22/10/2014 A: Ralph Ragsdale, Ragsdale Refining Courses, ralph.ragsdale@att.net
Apparently, you have the hydraulic capacity to operate at 125% of design and meet product specifications. Exchanger capacity can be added as suggested without increasing reactor section pressure drop. This is achieved by “restacking” the existing exchanges and changing the number of passes in a particular shell if helpful. Those changes will reduce the duty achieved by the existing exchanges. Simply add even more new surface to compensate. This is a very common and relatively inexpensive method for increasing throughput in a hydrotreater. Your current cold side approach temperature is probably 80 degrees F or more.
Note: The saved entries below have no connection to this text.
/-! ### What the actions of a stage leave of the protection beside the strings -/

theorem State.setStr_protRest (s : State) (k : Nat) (new : SState) (c : Byte) (sf : Nat) (d : Bool) :
    State.protRest (s.setStr k new c sf d) = State.protRest s := by
  rw [State.protRest, (State.setStr_frame ..).prot_eq (by decide), State.protRest]

theorem State.recordProt_protRest (s : State) (k : Nat) (i h : Bool) (sf : Nat) :
    State.protRest (s.recordProt k i h sf) = State.protRest s := by
  have isolates : State.protRest ((s.startOpening k).setStr k .isolated 0x08 sf true) = State.protRest s :=
    State.setStr_protRest ..
  unfold State.recordProt
  split
  · split
    · exact (State.endConnect_protRest ..).1
    · rfl
  · split
    · exact State.setStr_protRest ..
    · rfl
  · split
    · exact isolates
    · split
      · exact State.setStr_protRest ..
      · rfl
  · split
    · exact isolates
    · split
      · rfl
      · exact State.setStr_protRest ..
  · rfl

theorem State.recordOwn_protRest (s : State) (k : Nat) : State.protRest (s.recordOwn k) = State.protRest s := by
  unfold State.recordOwn
  split
  · rfl
  · exact State.recordProt_protRest ..

theorem State.latch_protRest (s : State) (k n : Nat) : State.protRest (s.latch k n) = State.protRest s := by
  unfold State.latch
  extract_lets o s1 first s2
  have h1 : s1.prot = s.prot := State.evIf_prot ..
  have h2 : ((s2.startOpening k).surveyStop k).prot = (s2.startOpening k).prot :=
    (State.surveyStop_frame ..).prot_eq (by decide)
  show { ((s2.startOpening k).surveyStop k).prot with str := [] } = _
  rw [h2]
  show { s1.prot with str := [] } = _
  rw [h1, State.protRest]

theorem State.takeActions_protRest (s : State) (k n : Nat) (a : Byte) :
    State.protRest (s.takeActions k n a) = State.protRest s := by
  unfold State.takeActions
  extract_lets s1 s2 opens s3
  have h1 : State.protRest s1 = State.protRest s := by
    simp only [s1]
    split
    · exact State.raiseAlarm_protRest ..
    · rfl
  have h2 : State.protRest s2 = State.protRest s1 := by
    simp only [s2]
    split <;> rfl
  have h3 : State.protRest s3 = State.protRest s2 :=
    foldl_view (v := State.protRest) (fun u j => State.latch_protRest u j n) _ _
  have h4 := foldl_view (v := State.protRest) (fun u j => State.recordOwn_protRest u j)
    (if opens = [] then [k] else opens) s3
  exact h4.trans (h3.trans (h2.trans h1))

/-! ### The trip of a whole module (R305) -/

theorem State.startCapture_prot (s : State) (k n : Nat) : (s.startCapture k n).prot = s.prot :=
  (State.startCapture_frame ..).prot_eq (by decide)

theorem State.tripModule_protRest (s : State) (n idx : Nat) (v : Int) :
    State.protRest (s.tripModule n idx v) = State.protRest s := by
  unfold State.tripModule
  extract_lets acts s1 live s2
  have h1 : State.protRest s1 = State.protRest s := by simp [s1, State.protRest]
  have h2 : State.protRest s2 = State.protRest s1 :=
    foldl_view (v := State.protRest) (fun u k => by rw [State.protRest, State.startCapture_prot, State.protRest]) _ _
  have h3 := foldl_view (v := State.protRest) (f := fun (u : State) k =>
      (u.modPst k (fun x => { x with tripStage := withBit x.tripStage (n - 1) })).takeActions k n acts)
    (fun u k => State.takeActions_protRest ..) s2.strings s2
  exact h3.trans (h2.trans h1)

/-- The trip stage of a function of the whole module starts on every installed string. -/
theorem State.tripModule_stage (s : State) (n idx : Nat) (v : Int) (hn : n ≠ 0) (h16 : n ≤ 16) :
    ∀ k ∈ s.strings, has ((s.tripModule n idx v).pst k).tripStage (n - 1) = true := by
  unfold State.tripModule
  extract_lets acts s1 live s2
  have hsys : s2.sys = s.sys :=
    (foldl_view (v := State.sys) (fun u k => (State.startCapture_frame u k n).sys_eq (by decide)) _ _).trans
      (State.ev_sys ..)
  rw [← State.strings_congr hsys]
  have round : ∀ (u : State) (k j : Nat),
      (((u.modPst k (fun x => { x with tripStage := withBit x.tripStage (n - 1) })).takeActions k n acts).pst
        j).tripStage = if j = k then withBit (u.pst k).tripStage (n - 1) else (u.pst j).tripStage := fun u k j => by
    rw [(State.takeActions_settled _ k n acts hn).tripStage j, State.modPst_pst]
    split <;> rfl
  refine foldl_each (P := fun u k => has (u.pst k).tripStage (n - 1) = true) (fun u k => ?_) (fun u k j h => ?_) _ s2
  · rw [round, if_pos rfl, has_withBit]
    simp
    omega
  · rw [round]
    split
    · next e => simp [has_withBit, ← e, h]
    · exact h
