-- ==== Sys2Proof/Machine/RegMap.lean ====
section
/-! DEFINITION. The register map (R377 and the field tables of each chapter): the address of every register and
of every field, its access code, reset value, reserved encodings and owner. -/

namespace Sys2Proof.Machine

/-- Access codes (R9). -/
inductive Access where | ro | rw | wo | w1c | w1s | rwp
deriving DecidableEq, Repr

/-- Which unit a register belongs to (R52 and the register rule of each chapter). The `Bits` forms hold fields
of units of several Wards in one register. -/
inductive Owner where
  | dev | seq | cb | chan | chan1 | vs | core | ctx | slot | ward | tmi | tim | trig | acq | shutter | square
  | site | source | sourceBits | raiseBits | chanBits | seqBits | cbBits | vsBits | coreBits | record
deriving DecidableEq, Repr

/-- One field: bits `hi..lo`, access code, reset value, and the lowest and highest defined encoding. -/
structure Fld where
  hi : Nat
  lo : Nat
  acc : Access
  rst : Nat
  legLo : Nat
  legHi : Nat
deriving DecidableEq, Repr

/-- A field of one register instance: its address and bits. -/
structure FRef where
  addr : Nat
  hi : Nat
  lo : Nat
deriving DecidableEq, Repr

/-- The names of all registers. -/
inductive RegName where
  | JNL_PLAN_STATUS | JNL_PLAN_DIAG | JNL_PLAN_ID | JNL_PLAN_PENDING_ID | JNL_PLAN_CRC | JNL_PLAN_SEALS 
  | LNK_PORT_STATUS | LNK_PORT_CFG | LNK_PORT_CREDIT | LNK_PORT_ERR | LNK_FCP_CFG | WRD_STATUS | WRD_REFUSED 
  | WRD_QSTATUS | WRD_QCTL | PS_STATUS | PS_CTRL | PS_BURST | PS_BURST_END | PS_BEATS | PS_CS_ECC | PS_FAULT 
  | PS_DBG | PS_TRACE_PTR | PS_TRACE | PS_CKPT | PS_GR | PS_LC | PS_STACK | PS_PERIOD | PS_SQ_ENROL | PS_SQ_TRIG 
  | PS_SQ_STATUS | PS_SQ_COUNT | PS_SQ_CTRL | APG_CFG | APG_X | APG_XA | APG_XLIM | APG_XINC | APG_Y | APG_YA 
  | APG_YLIM | APG_YINC | APG_Z | APG_ZA | APG_ZLIM | APG_ZINC | APG_D | APG_DB | APG_DPOLY | APG_DCMP 
  | APG_ASCR | APG_DSCR | APG_XMAP | APG_PINMASK | VS_STATUS | VS_CFG | VS_POS | VS_LEVEL | VS_COUNT | VS_UR 
  | VS_ERR | VS_CKPT | VS_CKPT_LOOP | VS_ARM_SRC | VS_ARM_LEN | VS_ARM_RING | VS_ARM_DICT | CH_CFG | CH_STATUS 
  | CH_VIOL | CH_VIOL_FIRST | CH_CB_STATUS | CH_CB_BEATS | CH_CB_T0_LO | CH_CB_T0_HI | CH_CB_PMIN | WT_ENTRY 
  | CAP_CMP_CFG | CAP_CH_FAILS | CAP_SITE_LIMIT | CAP_SITE_STATUS | CAP_SITE_FAILS | CAP_SITE_FIRST 
  | CAP_ARM_STATUS | CAP_FCM_AREA | CAP_SPILL_BASE | CAP_SPILL_SIZE | CAP_FCM_PTR | CAP_SPILL_PTR | CAP_DELIV 
  | CAP_RSEQ | CAP_QUEUE | CAP_SHUT_CFG | CAP_SHUT_CH0 | CAP_SHUT_CH1 | CAP_SHUT_STATUS | CAP_SHUT_RAW_BASE 
  | CAP_SHUT_RAW_SIZE | CAP_SHUT_RAW_PTR | CAP_SHUT_RAW_DROP | CAP_SHUT_SUM | CAP_SHUT_HIST | DSP_CFG 
  | DSP_STATUS | DSP_STALL | DSP_ECC | DSP_WARD | DSP_CTX_STATUS | DSP_CTX_GRAPH | DSP_CTX_JSEQ | DSP_CTX_POSTS 
  | DSP_SLOT | AC_STATUS | AC_TRAP | AC_TRAP_PC | AC_TRAP_VAL | AC_LM_ECC | AC_RUNS | AC_BUSY | MEM_CFG 
  | MEM_STATUS | MEM_SRAM_ECC | MEM_RANGE_ERR | DRC_CFG | DRC_CTRL | DRC_STATUS | DRC_ECC | DRC_STAT 
  | DRC_TRAIN_CA | DRC_TRAIN_DQ | LN_CFG | LN_STATUS | LN_ERR | LN_EQ | LN_TEST | LN_PRBS | LN_PRBS_BITS 
  | LN_EYE_CTRL | LN_EYE_RESULT | LN_GRP_STATUS | LN_GRP_CFG | TB_CFG | TB_SERVO | TB_LIMITS | TB_ASYM | TB_CTRL 
  | TB_STATUS | TB_TIME_LO | TB_TIME_HI | TB_RATE | TB_OFFSET | TB_PATH | TB_SLEW | TB_COUNTS | TB_REFCLK 
  | TB_TRIG_CFG | TB_TRIG_DELAY | TB_TRIG_PERIOD | TB_TRIG_STATUS | TB_TRIG_NEXT_LO | TB_TRIG_NEXT_HI 
  | TIM_IN_CFG | TIM_CFG | TIM_BCOUNT | TIM_STATUS | TIM_LAST | TIM_MIN | TIM_MAX | TIM_SUM | TIM_SUMSQ_LO 
  | TIM_SUMSQ_HI | TIM_MEAN | TIM_SD | TIM_COUNTS | ADC_STATUS | ADC_COUNTS | ADC_CORR | ACQ_CFG | ACQ_CTRL 
  | ACQ_STATUS | ACQ_PTR | ACQ_COUNTS | THM_CFG | THM_LIMITS | THM_BAND | THM_STATUS | THM_MODEL | THM_TS_CFG 
  | THM_TEMP | CAL_CFG | CAL_STATUS | CAL_ADC_Q | CAL_LN_Q | CAL_CH_TAB | CAL_CH_USER | CAL_CH_NOW | FLT_STATUS 
  | FLT_SUMMARY | FLT_STORM | FLT_CTRL | FLT_CFG | FLT_FE | FLT_FE_STAMP_LO | FLT_FE_STAMP_HI | FLT_LOG_PTR 
  | FLT_LOG_INFO | FLT_LOG_STAMP_LO | FLT_LOG_STAMP_HI | FLT_GRP_REAL | FLT_GRP_FORCED | FLT_GRP_CONSEQ 
  | FLT_GRP_CNT | FLT_REACT | FLT_RAISE | JNL_HEAD | JNL_STATUS | JNL_WEAR | JNL_RA | JNL_REC | TWN_CFG 
  | TWN_STATUS | TWN_CKPT | TWN_MIRROR | TWN_COUNTS | PWR_CFG | CLK_EN | CLK_KEEP | CLK_CLASS | CLK_ON 
  | CLK_PLL_STATUS | RST_STATUS | RST_CTRL | RST_UNIT_PS | RST_UNIT_CB | RST_UNIT_VS | RST_UNIT_AC | RST_IDENT 
  | RST_SERIAL | RST_FW 
deriving DecidableEq, Repr

/-- One register: instance 0's address, the count and stride of each instance index, its owner and fields. -/
structure RegDesc where
  name : RegName
  base : Nat
  dims : List (Nat × Nat)
  own : Owner
  flds : List Fld
deriving DecidableEq, Repr

/-- A field that is the whole range of its encodings. -/
def fld (hi lo : Nat) (a : Access) (r : Nat) : Fld := ⟨hi, lo, a, r, 0, 2 ^ (hi + 1 - lo) - 1⟩

/-- A field with reserved encodings outside `l..h` (R7). -/
def fldL (hi lo : Nat) (a : Access) (r l h : Nat) : Fld := ⟨hi, lo, a, r, l, h⟩

/-! ### Registers of 02_townplan.md -/

def JNL_PLAN_STATUS : Nat := 0x0E080000
def JNL_PLAN_STATUS_SEALED : FRef := ⟨JNL_PLAN_STATUS, 0, 0⟩
def JNL_PLAN_STATUS_PENDING : FRef := ⟨JNL_PLAN_STATUS, 1, 1⟩
def JNL_PLAN_STATUS_RETIRED : FRef := ⟨JNL_PLAN_STATUS, 2, 2⟩
def JNL_PLAN_STATUS_ACTIVE_SLOT : FRef := ⟨JNL_PLAN_STATUS, 3, 3⟩
def JNL_PLAN_STATUS_STAGE : FRef := ⟨JNL_PLAN_STATUS, 6, 4⟩
def JNL_PLAN_STATUS_SIGNED : FRef := ⟨JNL_PLAN_STATUS, 7, 7⟩
def JNL_PLAN_STATUS_REQUIRE_SIG : FRef := ⟨JNL_PLAN_STATUS, 8, 8⟩
def JNL_PLAN_STATUS_KEY0_VALID : FRef := ⟨JNL_PLAN_STATUS, 9, 9⟩
def JNL_PLAN_STATUS_KEY1_VALID : FRef := ⟨JNL_PLAN_STATUS, 10, 10⟩
def JNL_PLAN_STATUS_RESTORE_FAIL : FRef := ⟨JNL_PLAN_STATUS, 11, 11⟩
def JNL_PLAN_STATUS_CODE : FRef := ⟨JNL_PLAN_STATUS, 23, 16⟩
def JNL_PLAN_DIAG : Nat := 0x0E080008
def JNL_PLAN_DIAG_CODE : FRef := ⟨JNL_PLAN_DIAG, 7, 0⟩
def JNL_PLAN_DIAG_SECTION : FRef := ⟨JNL_PLAN_DIAG, 15, 8⟩
def JNL_PLAN_DIAG_OFFSET : FRef := ⟨JNL_PLAN_DIAG, 47, 16⟩
def JNL_PLAN_ID : Nat := 0x0E080010
def JNL_PLAN_ID_PLAN_ID : FRef := ⟨JNL_PLAN_ID, 63, 0⟩
def JNL_PLAN_PENDING_ID : Nat := 0x0E080018
def JNL_PLAN_PENDING_ID_PLAN_ID : FRef := ⟨JNL_PLAN_PENDING_ID, 63, 0⟩
def JNL_PLAN_CRC : Nat := 0x0E080020
def JNL_PLAN_CRC_SEALED_CRC : FRef := ⟨JNL_PLAN_CRC, 31, 0⟩
def JNL_PLAN_CRC_PENDING_CRC : FRef := ⟨JNL_PLAN_CRC, 63, 32⟩
def JNL_PLAN_SEALS : Nat := 0x0E080028
def JNL_PLAN_SEALS_COUNT : FRef := ⟨JNL_PLAN_SEALS, 31, 0⟩
/-! ### Registers of 03_link_and_wards.md -/
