-- ==== Sys2Proof/Machine/Ops.lean ====
section
/-! DEFINITION. The named operations over the state: register fields, time stamps, events, fault assertion, memory
bytes, ownership, and the outcome of a command. -/

namespace Sys2Proof.Machine

open Host

/-! ### Register fields -/

/-- The stored value of the register at address `a`. -/
def State.rd (s : State) (a : Nat) : Word := tabGet (resetAt a) s.regs a

/-- The register at address `a` takes the value `w`. -/
def State.wr (s : State) (a : Nat) (w : Word) : State := { s with regs := tabSet (resetAt a) s.regs a w }

/-- The value of a field. -/
def State.g (s : State) (f : FRef) : Nat := getBits (s.rd f.addr) f.hi f.lo

/-- A field takes the value `v`, cut to its width. -/
def State.p (s : State) (f : FRef) (v : Nat) : State := s.wr f.addr (setBits (s.rd f.addr) f.hi f.lo v)

/-- A Boolean field. -/
def State.gb (s : State) (f : FRef) : Bool := decide (s.g f ≠ 0)

/-- A Boolean field takes a value. -/
def State.pb (s : State) (f : FRef) (b : Bool) : State := s.p f (b2n b)

/-- The signed value of a field. -/
def State.gi (s : State) (f : FRef) : Int := sgn (f.hi + 1 - f.lo) (s.g f)

/-- A signed value in a field. -/
def State.pi (s : State) (f : FRef) (v : Int) : State := s.p f (unsgn (f.hi + 1 - f.lo) v)

/-- A saturating counter field rises by `k`. -/
def State.inc (s : State) (f : FRef) (k : Nat) : State := s.p f (satAdd (f.hi + 1 - f.lo) (s.g f) k)

/-- A register returns to its reset value. -/
def State.rst (s : State) (a : Nat) : State := s.wr a (resetAt a)

/-- Apply an update for each element of a list, in order. -/
def forEach {α β : Type} (l : List α) (s : β) (f : α → β → β) : β := l.foldl (fun t x => f x t) s

/-- An output leaves the device. -/
def State.emit (s : State) (o : Out) : State := { s with outs := s.outs ++ [o] }

/-- The next free value (a value the manual does not state). -/
def State.freeVal (s : State) : Nat := Config.free s.fresh

/-- The counter of free values moves on. -/
def State.useFree (s : State) : State := { s with fresh := s.fresh + 1 }

/-! ### Time (R11, R13, R140, R254) -/

/-- A reading in 2⁻⁶⁴ ns as a stamp (R11). -/
def mkStamp (fine scale : Nat) : Stamp :=
  let ns := fine / 2 ^ 64
  let frac := fine % 2 ^ 64 / 2 ^ 48
  BitVec.ofNat 96 ((ns / 1000000000) % 2 ^ 48 * 2 ^ 48 + (ns % 1000000000) * 2 ^ 18 + frac * 4 + scale % 4)

/-- The reading a stamp names, in 2⁻¹⁶ ns (R13: SCALE takes no part). -/
def stampFrac (v : Stamp) : Nat :=
  let n := v.toNat
  ((n / 2 ^ 48) * 1000000000 + nbits 47 18 n) * 2 ^ 16 + nbits 17 2 n

/-- The order of stamps (R13). -/
def stampKey (v : Stamp) : Nat := v.toNat / 4

/-- The increment of one 312.5 ps period in 2⁻⁶⁴ ns (R253). -/
def State.tbInc (s : State) : Nat := (20480 * ((2 ^ 48 : Int) + s.gi TB_RATE_RATE)).toNat

/-- The stamp of now. -/
def State.now (s : State) : Stamp := mkStamp s.tb.fine (s.g TB_STATUS_SCALE)

/-- The reading interpolated to timing-master instant `t` (0.5 ps), in 2⁻⁶⁴ ns (R254). -/
def State.fineAt (s : State) (t : Nat) : Nat :=
  ((s.tb.fine : Int) + ((t : Int) - (s.tb.tm : Int)) * (s.tbInc : Int) / 625).toNat

/-- The stamp of timing-master instant `t` (R254). -/
def State.stampAt (s : State) (t : Nat) : Stamp := mkStamp (s.fineAt t) (s.g TB_STATUS_SCALE)

/-- The timing-master instant, in 0.5 ps, at which the time base reads `x` (2⁻⁶⁴ ns) (R140, R254). -/
def State.instantOf (s : State) (x : Nat) : Nat :=
  ((s.tb.tm : Int) + ((x : Int) - (s.tb.fine : Int)) * 625 / (s.tbInc : Int)).toNat

/-! ### Wards and ownership (R34, R52; Tables 2.4 and 2.7) -/

/-- The record of Ward `w`. -/
def State.ward (s : State) (w : Nat) : WardRec := s.plan.wards.toList.getD w .off

/-- The Ward a predicate on records finds, the lowest first. -/
def State.findWard (s : State) (f : WardRec → Bool) : Option Nat :=
  (List.range 4).find? (fun w => (s.ward w).enable && f (s.ward w))

/-- The enabled Wards. -/
def State.enabled (s : State) : List Nat := (List.range 4).filter (fun w => (s.ward w).enable)

/-- The Ward that owns sequencer `k`. -/
def State.seqWard (s : State) (k : Nat) : Option Nat := s.findWard (fun r => nbit r.seqMask k)
/-- The Ward that owns Channel Block `k`. -/
def State.cbWard (s : State) (k : Nat) : Option Nat := s.findWard (fun r => nbit r.cbMask k)
/-- The Ward that owns stream engine `k`. -/
def State.vsWard (s : State) (k : Nat) : Option Nat := s.findWard (fun r => nbit r.vsMask k)
/-- The Ward that owns core `k`. -/
def State.coreWard (s : State) (k : Nat) : Option Nat := s.findWard (fun r => nbit r.acMask k)
/-- The Ward that owns Square `k`. -/
def State.sqWard (s : State) (k : Nat) : Option Nat := s.findWard (fun r => nbit r.sqMask k)
/-- The Ward that owns context `c`. -/
def State.ctxWard (s : State) (c : Nat) : Option Nat :=
  s.findWard (fun r => decide (r.ctxBase ≤ c) && decide (c < r.ctxBase + r.ctxCount))
/-- The Ward whose FLT_MASK holds source `i` (R317). -/
def State.fltWard (s : State) (i : Nat) : Option Nat := s.findWard (fun r => nbit r.fltMask i)
/-- The Ward reached through host port `p` (R53). -/
def State.portWard (s : State) (p : Nat) : Option Nat := s.findWard (fun r => decide (r.port = p))

/-- The ownership record of resource `i` of class `c` (Table 2.7). -/
def State.resource (s : State) (c i : Nat) : Option Resource :=
  s.plan.resources.find? (fun r => decide (r.cls = c) && decide (r.index = i))

/-- The Ward that owns resource `i` of class `c`; W0 owns every unit of an unsealed device (R34). -/
def State.resWard (s : State) (c i : Nat) : Option Nat :=
  if s.plan.sealed then (s.resource c i).map (·.ward) else some 0

/-- The sequencer resource `i` of class `c` is bound to (BIND = 1). -/
def State.resBind (s : State) (c i : Nat) : Option Nat := (s.resource c i).bind (·.bind)

/-- Ward `w` may arm resource `i` of class `c` by a host command (R18, R40). -/
def State.mayArm (s : State) (w c i : Nat) : Bool :=
  decide (s.resWard c i = some w) && decide (s.resBind c i = none)

/-- The sequencer that owns Channel Block `k` (CB_OWNER). -/
def State.cbSeq (s : State) (k : Nat) : Option Nat := s.plan.cbOwner.toList.getD k none

/-- The Channel Blocks that sequencer `k` owns, rising. -/
def State.seqCbs (s : State) (k : Nat) : List Nat := (List.range 32).filter (fun c => decide (s.cbSeq c = some k))

/-- Byte range `[off, off+len)` of memory `m` (Table 2.5) lies wholly in one Ward's regions. On an unsealed device W0
owns every byte (R34). -/
def State.ownsRange (s : State) (w m off len : Nat) : Bool :=
  if s.plan.sealed then
    let rs := s.plan.regions.filter (fun r => decide (r.mem = m) && decide (r.ward = w))
    -- regions may be adjacent: walk from the start, at most once per region
    decide (off + len ≤ rs.foldl (fun p _ =>
      match rs.find? (fun r => decide (r.base ≤ p) && decide (p < r.base + r.size)) with
      | some r => r.base + r.size
      | none => p) off)
  else decide (w = 0)

/-! ### Faults, events -/

/-- Source `i` asserts; its block holds the assertion until the collector takes it (R312). -/
def State.assertFlt (s : State) (i : Nat) : State :=
  if s.flt.pend.contains i then s else { s with flt := { s.flt with pend := s.flt.pend ++ [i] } }

/-- The severity of source `i`: fixed, or that of its entry for a user source (R311, R324). -/
def State.srcSev (s : State) (i : Nat) : Nat := (srcSevFixed i).getD (s.g (FLT_REACT_SEV i))

/-- The latch word of group `g`: sources latched REAL or FORCED. -/
def State.grpBits (s : State) (g : Nat) : Nat := s.g (FLT_GRP_REAL_REAL g) ||| s.g (FLT_GRP_FORCED_FORCED g)

/-- FLT_SUMMARY, ANY and MAXSEV follow the latches. -/
def State.fltShow (s : State) : State :=
  let gs := maskOf 32 (fun g => decide (s.grpBits g ≠ 0))
  let top := (bitsOf 32 gs).foldl (fun m g => (bitsOf 32 (s.grpBits g)).foldl (fun m b => max m (s.srcSev (32 * g + b))) m) 0
  ((s.p FLT_SUMMARY_GROUPS gs).pb FLT_STATUS_ANY (decide (gs ≠ 0))).p FLT_STATUS_MAXSEV top

/-- Put a record into an event queue kept in stamp order, behind the records already in frames (R60). -/
def evInsert (e : Ev) : List Ev → List Ev
  | [] => [e]
  | x :: t => if stampKey e.stamp < stampKey x.stamp then e :: x :: t else x :: evInsert e t

/-- Replace the state of Ward `w`. -/
def State.modWard (s : State) (w : Nat) (f : WardSt → WardSt) : State :=
  if h : w < 4 then { s with wards := modv s.wards ⟨w, h⟩ f } else s

/-- One record into a Ward's event queue: dropped and counted when it is full; after drops the first record that fits is
EVENT_LOST (R60). EVENT_LOST enters together with the next record that comes when there is room, with the stamp of that moment, and
not at the ACK that makes room (DESIGN CHOICE, log). -/
def evPush (now : Stamp) (e : Ev) (x : WardSt) : WardSt :=
  let ins (e : Ev) (x : WardSt) : WardSt := { x with evq := x.evq.take x.flight ++ evInsert e (x.evq.drop x.flight) }
  if x.evq.length < 4096 then
    if x.lost = 0 then ins e x
    else
      let y := ins ⟨5, 0xFF, 0, 0, 0, now, x.lost, []⟩ { x with lost := 0 }
      if y.evq.length < 4096 then ins e y else { y with lost := 1 }
  else { x with lost := satAdd 16 x.lost 1 }

/-- An event record to Ward `w` (R59, R60); Wards that are not enabled have none. -/
def State.post (s : State) (w : Nat) (e : Ev) : State :=
  if (s.ward w).enable then s.modWard w (evPush s.now e) else s

/-- An event of a unit or the device: code, stamp of now and ARG (Table 3.7). -/
def State.event (s : State) (w : Nat) (code arg : Nat) : State :=
  s.post w ⟨code, 0xFF, 0, 0, 0, s.now, arg % 2 ^ 32, []⟩

/-- An event to the Ward that owns a unit; none where no Ward owns it (R59). -/
def State.eventTo (s : State) (w : Option Nat) (code arg : Nat) : State :=
  match w with
  | some w => s.event w code arg
  | none => s

/-- An event with a given stamp. -/
def State.eventAt (s : State) (w : Option Nat) (code : Nat) (st : Stamp) (arg : Nat) : State :=
  match w with
  | some w => s.post w ⟨code, 0xFF, 0, 0, 0, st, arg % 2 ^ 32, []⟩
  | none => s

/-- An event to every enabled Ward (R59). -/
def State.eventAll (s : State) (code arg : Nat) : State :=
  forEach s.enabled s (fun w t => t.event w code arg)

/-! ### Memory bytes -/

/-- The byte at device address `a`; a byte nothing has written reads 0 (DESIGN CHOICE, log). -/
def State.ldB (s : State) (a : Nat) : Byte := tabGet 0#8 s.mem a

/-- The byte at device address `a` takes the value `b`. -/
def State.stB (s : State) (a : Nat) (b : Byte) : State := { s with mem := tabSet 0#8 s.mem a b }

/-- `n` bytes from address `a`. -/
def State.ld (s : State) (a n : Nat) : List Byte := (List.range n).map (fun i => s.ldB (a + i))

/-- Store a byte string at address `a`. -/
def State.st : State → Nat → List Byte → State
  | s, _, [] => s
  | s, a, b :: t => State.st (s.stB a b) (a + 1) t

/-- A little-endian number of `n` bytes at address `a`. -/
def State.ldN (s : State) (a n : Nat) : Nat := leNat (s.ld a n)

/-- `n` bytes of the non-volatile memory. -/
def State.nvLd (s : State) (a n : Nat) : List Byte := (List.range n).map (fun i => tabGet 0#8 s.nvm (a + i))

/-- A table of bytes with `l` written from address `a` on. -/
def bytesPut : Tab Byte → Nat → List Byte → Tab Byte
  | m, _, [] => m
  | m, a, b :: t => bytesPut (tabSet 0#8 m a b) (a + 1) t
You can go down to 25 degrees with significant results. The practical stopping point, as Keith has pointed out, is where the heater is supplying 15% of the total input to the feed. Below that can result in an unstable operation.
21/10/2014 A: Eric Vetters, ProCorr Consulting Services, ewvetters@yahoo.com
Your efficiency is going down because you need to fire harder and have a higher firebox temperature to get the necessary heat transfer into a limited number of tubes. Your options will depend on the type of furnace you have. If it's a horizontal cabin type heater, you might be able to make the heater taller and add some additional rows of tubes to get more heat transfer area.
For any type of heater, you could install an air preheater to recover heat from the flue gas. Economics will depend on the size of the furnace.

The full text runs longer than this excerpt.